Scientists from the SophosAI team will present their research at the upcoming Conference on Applied Machine Learning in Information Security (CAMLIS) in Arlington, Virginia.
On October 23, Senior Data Scientist Ben Gelman will present a poster session on command line anomaly detection, research he previously presented at Black Hat USA 2025 and which we explored in a previous blog post.
Senior Data Scientist Tamás Vörös will give a talk on October 22 entitled “LLM Salting: From Rainbow Tables to Jailbreaks”, discussing a lightweight defense mechanism against large language model (LLM) jailbreaks.
LLMs such as GPT, Claude, Gemini, and LLaMA are increasingly deployed with minimal customization. This widespread reuse leads to model homogeneity across applications—from chatbots to productivity tools. This can lead to a security vulnerability: jailbreak prompts that bypass refusal mechanisms (a guardrail preventing a model from providing a particular kind of response) can be precomputed once and reused across many deployments. This is similar to the classic rainbow table attack in password security, where precomputed inputs are applied to multiple targets.

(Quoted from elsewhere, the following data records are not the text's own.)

@[simp] theorem State.log_ctrs (s : State) (source code : Nat) (data : Bytes) : (s.log source code data).ctrs = s.ctrs := by
  unfold State.log State.logAt
  dsimp only
  split <;> split <;> rfl

@[simp] theorem State.log_snaps (s : State) (source code : Nat) (data : Bytes) : (s.log source code data).snaps = s.snaps := by
  unfold State.log State.logAt
  dsimp only
  split <;> split <;> rfl

@[simp] theorem State.log_ool (s : State) (source code : Nat) (data : Bytes) : (s.log source code data).ool = s.ool := by
  unfold State.log State.logAt
  dsimp only
  split <;> split <;> rfl

@[simp] theorem State.log_prot (s : State) (source code : Nat) (data : Bytes) : (s.log source code data).prot = s.prot := by
  unfold State.log State.logAt
  dsimp only
  split <;> split <;> rfl

@[simp] theorem State.log_sec (s : State) (source code : Nat) (data : Bytes) : (s.log source code data).sec = s.sec := by
  unfold State.log State.logAt
  dsimp only
  split <;> split <;> rfl

@[simp] theorem State.log_mem (s : State) (source code : Nat) (data : Bytes) : (s.log source code data).mem = s.mem := by
  unfold State.log State.logAt
  dsimp only
  split <;> split <;> rfl

@[simp] theorem State.log_bn (s : State) (source code : Nat) (data : Bytes) : (s.log source code data).bn = s.bn := by
  unfold State.log State.logAt
  dsimp only
  split <;> split <;> rfl

@[simp] theorem State.log_sys (s : State) (source code : Nat) (data : Bytes) : (s.log source code data).sys = s.sys := by
  unfold State.log State.logAt
  dsimp only
  split <;> split <;> rfl

@[simp] theorem State.log_sched (s : State) (source code : Nat) (data : Bytes) : (s.log source code data).sched = s.sched := by
  unfold State.log State.logAt
  dsimp only
  split <;> split <;> rfl

/-- Journalling writes no object but the count of security events. -/
theorem State.log_obj (s : State) (source code : Nat) (data : Bytes) (h : source ≠ 0x0900) : (s.log source code data).obj = s.obj := by
  unfold State.log State.logAt
  dsimp only
  rw [if_neg h]
  split <;> rfl

theorem State.log_get (s : State) (source code : Nat) (data : Bytes) (k : Nat) (h : k ≠ Obj.security_event_count) :
    (s.log source code data).get k = s.get k := by
  unfold State.log State.logAt
  dsimp only
  split
  · split <;> exact State.get_putN_ne s _ h
  · split <;> rfl

end Sys2Proof.Machine
end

These generalized jailbreaks are a problem because many companies have customer-facing LLMs built on top of model classes – meaning that one jailbreak could work against all the instances built on top of a given model. And, of course, those jailbreaks could have multiple undesirable impacts – from exposing sensitive internal data, to producing incorrect, inappropriate, or even harmful responses.
Taking their inspiration from the world of cryptography, Tamás and team have developed a new technique called ‘LLM salting’, a lightweight fine-tuning method that disrupts jailbreak reuse.
Building on recent work showing that refusal behavior is governed by a single activation-space direction, LLM salting applies a small, targeted rotation to this ‘refusal direction.’ This preserves general capabilities, but invalidates precomputed jailbreaks, forcing adversaries to recompute attacks for each ‘salted’ copy of the model.
In their experiments, Tamás and team found that LLM salting was significantly more effective in reducing jailbreak success than standard fine-tuning and system prompt changes – making deployments more robust against attacks, without sacrificing accuracy.
In his talk, Tamás will share the results of his research and the methodology of his experiments, highlighting how LLM salting can help to protect companies, model owners, and users from generalized jailbreak techniques.
We’ll publish a more detailed article on this novel defense mechanism following the talk at CAMLIS.